Выбрать главу

Пастернак готов был читать свое произведение чуть ли не на любом его этапе. Звал, например, своего соседа по даче Константина Федина (сыгравшего потом злую и отвратительную роль):

«Костя, я сейчас Зине и Асмусам буду читать 1-ю главу. Она еще скомканная и с недоделанным картонным концом, так что мне стыдно уговаривать тебя ее слушать» (ЕБП. Биография, с. 610).

Стыдно, но – звал.

Давал читать отдельные главы и подборки глав, рассылал невычитанные, непросмотренные и «неотлежавшиеся» страницы, оповещал о своей работе всех, кого только можно. «За осень 1949 года, – сообщает Евгений Пастернак, – было сделано три перепечатки, каждая по три-четыре экземпляра через копирку». Один экземпляр был отослан сестрам в Англию с просьбой дать прочесть профессору Баура и критику Стефену Шиманскому.

Читательские претензии к «Живаго» поневоле обобщил в книге своих воспоминаний драматург Александр Гладков, автор пьесы «Давным-давно», знавший Пастернака на протяжении многих лет – и до войны, и во время, и после, – с перерывами на разлуку, в том числе на свой шестилетний лагерный срок.
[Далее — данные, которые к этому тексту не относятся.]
theorem keeps_write04 {s : State} {src : Src} {die : Nat} {off : Nat} {v : Nat} (hs : Kept lasting false false r s) :
    Kept lasting false false r (write04 s src die off v) := by
  unfold write04
  refine keeps_ite ?_ ?_
  · exact (keeps_after (keeps_execSeal hs) hs)
  · refine keeps_ite ?_ ?_
    · exact (keeps_pfOnly hs (fun _ h1 => (keeps_mk0 (keeps_at h1))))
    · refine keeps_ite ?_ ?_
      · exact (keeps_pfOnly hs (fun _ h2 => (keeps_writeBar4Cfg h2)))
      · refine keeps_ite ?_ ?_
        · exact (keeps_after (keeps_execPwrReturnPermit hs) hs)
        · refine keeps_ite ?_ ?_
          · exact (keeps_after (keeps_execBudgetWrite hs) hs)
          · refine keeps_ite ?_ ?_
            · exact (keeps_after (keeps_execBudgetWrite hs) hs)
            · refine keeps_ite ?_ ?_
              · exact (keeps_after (keeps_execPwrUvWrite hs) hs)
              · refine keeps_ite ?_ ?_
                · exact (keeps_after (keeps_execRefSelectWrite hs) hs)
                · refine keeps_ite ?_ ?_
                  · exact (keeps_after (keeps_execClkObsEnable hs) hs)
                  · refine keeps_ite ?_ ?_
                    · exact (keeps_pfOnly hs (fun _ h3 => (keeps_startWatch h3 (keeps_plainWrite h3))))
                    · refine keeps_ite ?_ ?_
                      · exact (keeps_after (keeps_execMgtResetWarm hs) hs)
                      · refine keeps_ite ?_ ?_
                        · exact (keeps_after (keeps_execAtbRoute hs) hs)
                        · refine keeps_ite ?_ ?_
                          · exact (keeps_logErr hs)
                          · exact (keeps_writeFabReg hs)

theorem keeps_writeAll {s : State} {src : Src} {die : Nat} {off : Nat} {v : Nat} (hs : Kept lasting false false r s) :
    KeptO lasting false false r (writeAll s src die off v) := by
  unfold writeAll
  refine keepsO_ite ?_ ?_
  · exact (keepsO_some hs)
  · refine keepsO_ite ?_ ?_
    · exact (keepsO_some (keeps_after (keeps_execDomainSwitch hs) hs))
    · refine keepsO_ite ?_ ?_
      · exact (keepsO_some (keeps_after (keeps_execAtbSelect hs) hs))
      · refine keepsO_ite ?_ ?_
        · exact (keepsO_some (keeps_after (keeps_execBistStart hs) hs))
        · refine keepsO_ite ?_ ?_
          · exact (keepsO_some (keeps_after (keeps_execMarginStart hs) hs))
          · exact keepsO_none

theorem keeps_applyReg {s : State} {src : Src} {die : Nat} {off : Nat} {v : Nat} (hs : Kept lasting false false r s) :
    Kept lasting false false r (applyReg s src die off v) := by
  unfold applyReg
  split
  · exact (keepsO_out ‹_› (keeps_writeAll hs))
  · refine keeps_ite ?_ ?_
    · exact (keeps_writeComp hs)
    · refine keeps_ite ?_ ?_
      · exact (keeps_write04 hs)
      · refine keeps_ite ?_ ?_
        · exact (keeps_writeFabReg hs)
        · exact (keeps_pfOnly hs (fun _ h1 => (keeps_plainWrite h1)))
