/-- R62, R63, R65: a signal of a token. -/
theorem tokenSignal : Claims.TokenSignal := by
  intro s die tok inc desc
  change (_ → _ → _ → _ → (_ → execTokenSignal die tok ⟨inc, desc⟩ s = _) ∧ (_ → execTokenSignal die tok ⟨inc, desc⟩ s = _)) ∧
    (_ → execTokenSignal die tok ⟨inc, desc⟩ s = _)
  unfold execTokenSignal
  refine ⟨fun hlo hhi htok hcomp => ⟨fun hf => ?live, fun hf => ?fenced⟩, fun hbad => ?ignored⟩
  case live => rw [if_pos ⟨hlo, hhi, htok, hcomp⟩, hf, if_neg Bool.false_ne_true]
  case fenced => rw [if_pos ⟨hlo, hhi, htok, hcomp⟩, if_pos hf]
  case ignored =>
    rw [if_neg]
    rintro ⟨hlo, hhi, htok, hcomp⟩
    simp only at hlo hhi
    obtain h | h | h | h := hbad
    · omega
    · omega
    · omega
    · simp [h] at hcomp

/-! ## Streams -/

/-- R46, R55-R57, R66: commits and releases of a stream. -/
theorem streams : Claims.Streams := by
  intro s die stream x hx
  refine ⟨fun tile t e hroom hform hlen hlive het => ?commit, fun tile hbad => ?ignored, fun st cs t e hcs het => ?release⟩
  case commit =>
    have hgo : ¬ (streamFill x ≥ x.slots ∨ (!tileOk tile) = true ∨ tile.length > 64 * x.slotLines ∨
        stFenced s die x.producer = true) := by simp [hform, hlive]; omega
    change execStreamCommit die stream tile s = _
    rw [execStreamCommit, hx]
    dsimp only
    rw [if_neg hgo, commitTile, hx]
    dsimp only
    rw [← het]
  case ignored =>
    have hstop : streamFill x ≥ x.slots ∨ (!tileOk tile) = true ∨ tile.length > 64 * x.slotLines ∨ stFenced s die x.producer = true := by
      simpa using hbad
    change execStreamCommit die stream tile s = _
    rw [execStreamCommit, hx]
    dsimp only
    rw [if_pos hstop]
  case release =>
    change Host.Outcome.next (pump (releaseSlot s die stream st)) = _
    rw [releaseSlot, hx]
    dsimp only
    rw [← hcs, ← het]

/-! ## The pool -/

/-- The eldest request is one of the requests. -/
theorem eldest_mem {x : Nat × Nat} : ∀ {l : List (Nat × Nat)}, eldest l = some x → x ∈ l
  | [], h => nomatch h
  | y :: r, h => by
    rw [eldest] at h
    split at h
    case h_1 z hz =>
      have hmem := eldest_mem hz
      split_ifs at h with hlate
      · exact .tail _ (Option.some.inj h ▸ hmem)
      · exact Option.some.inj h ▸ .head _
    case h_2 => exact Option.some.inj h ▸ .head _

/-- A class that does not ask has no next port. -/
theorem nextPort_absent {reqs : List (Nat × Nat)} {k : Nat} (last : Nat) (h : ∀ x ∈ reqs, portRank x.1 ≠ k) :
    nextPort last ((reqs.map (·.1)).filter (fun p => portRank p == k)) = none := by
  have hnone : (reqs.map (·.1)).filter (fun p => portRank p == k) = [] := by
    rw [List.filter_eq_nil_iff]
    intro p hp
    obtain ⟨x, hx, rfl⟩ := List.mem_map.mp hp
    simpa using h x hx
  rw [hnone]
  rfl

/-- R44: without an aged request, the first class that asks has the turn. -/
theorem bankGrant_turn {reqs : List (Nat × Nat)} {r p : Nat} (hyoung : ∀ x ∈ reqs, x.2 < 64) (hr : r ∈ [1, 2, 3, 4, 5, 6])
    (hbefore : ∀ k, 1 ≤ k → k < r → ∀ x ∈ reqs, portRank x.1 ≠ k)
    (hnext : nextPort (tgetD s.bankTurn (bankKeyOf die bank r) 0) ((reqs.map (·.1)).filter (fun p => portRank p == r)) = some p) :
    bankGrant s die bank reqs = some p := by
  have hnoAged : reqs.filter (fun x => decide (x.2 ≥ 64)) = [] := by
    rw [List.filter_eq_nil_iff]
    intro x hx
    simpa using hyoung x hx
  rw [bankGrant, hnoAged]
  change ([1, 2, 3, 4, 5, 6] : List Nat).findSome? _ = some p
  obtain ⟨before, after, hsplit⟩ := List.append_of_mem hr
  rw [List.findSome?_eq_some_iff]
  refine ⟨before, r, after, hsplit, hnext, fun k hk => nextPort_absent _ (hbefore k ?_ ?_)⟩
  · have hmem : k ∈ ([1, 2, 3, 4, 5, 6] : List Nat) := hsplit ▸ List.mem_append_left _ hk
    simp at hmem
    omega
  · have hrising : ([1, 2, 3, 4, 5, 6] : List Nat).Pairwise (· < ·) := by decide
    rw [hsplit] at hrising
    obtain ⟨-, -, hcross⟩ := List.pairwise_append.mp hrising
    exact hcross k hk r (.head _)

/-- R44: the grant of a bank, by age or by turn. -/
theorem poolAged : Claims.PoolAged := by
  rintro s die bank q rest reqs rfl
  refine ⟨fun x hx => ?aged, fun hyoung r p hr hbefore hnext => ?turn⟩
  case aged =>
    have hmem := List.mem_filter.mp (eldest_mem hx)
    have hany : (q :: rest).any (fun x => decide (x.2 ≥ 64)) = true := List.any_eq_true.mpr ⟨x, hmem⟩
    change execPoolRequestAged die bank q rest s = _
    rw [execPoolRequestAged, bankGrant, hx]
    dsimp only
    rw [if_pos hany]
  case turn =>
    have hany : ¬ (q :: rest).any (fun x => decide (x.2 ≥ 64)) = true := by
      rw [List.any_eq_true]
      rintro ⟨x, hx, hage⟩
      have := hyoung x hx
      simp at hage
      omega
    change execPoolRequestAged die bank q rest s = _
    rw [execPoolRequestAged, bankGrant_turn hyoung hr hbefore hnext]
    dsimp only
    rw [if_neg hany]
Гладковские воспоминания – теплые, мудрые и настолько взвешенные, насколько это вообще возможно. Характерно, что с ними практически не спорят ни противники, ни заступники «Живаго».

«Говоря кратко, – писал он, – роман меня разочаровал. Не поверив себе, я, перевернув последнюю страницу, стал снова читать его с самого начала (...) Знакомство с романом было для меня драматичным – и потому, что я очень любил Б. Л. как человека и художника, и еще потому, что мне не хотелось увеличивать ряды тех, кто бранил роман, не задумавшись над ним глубоко (а часто и вовсе не прочитав его).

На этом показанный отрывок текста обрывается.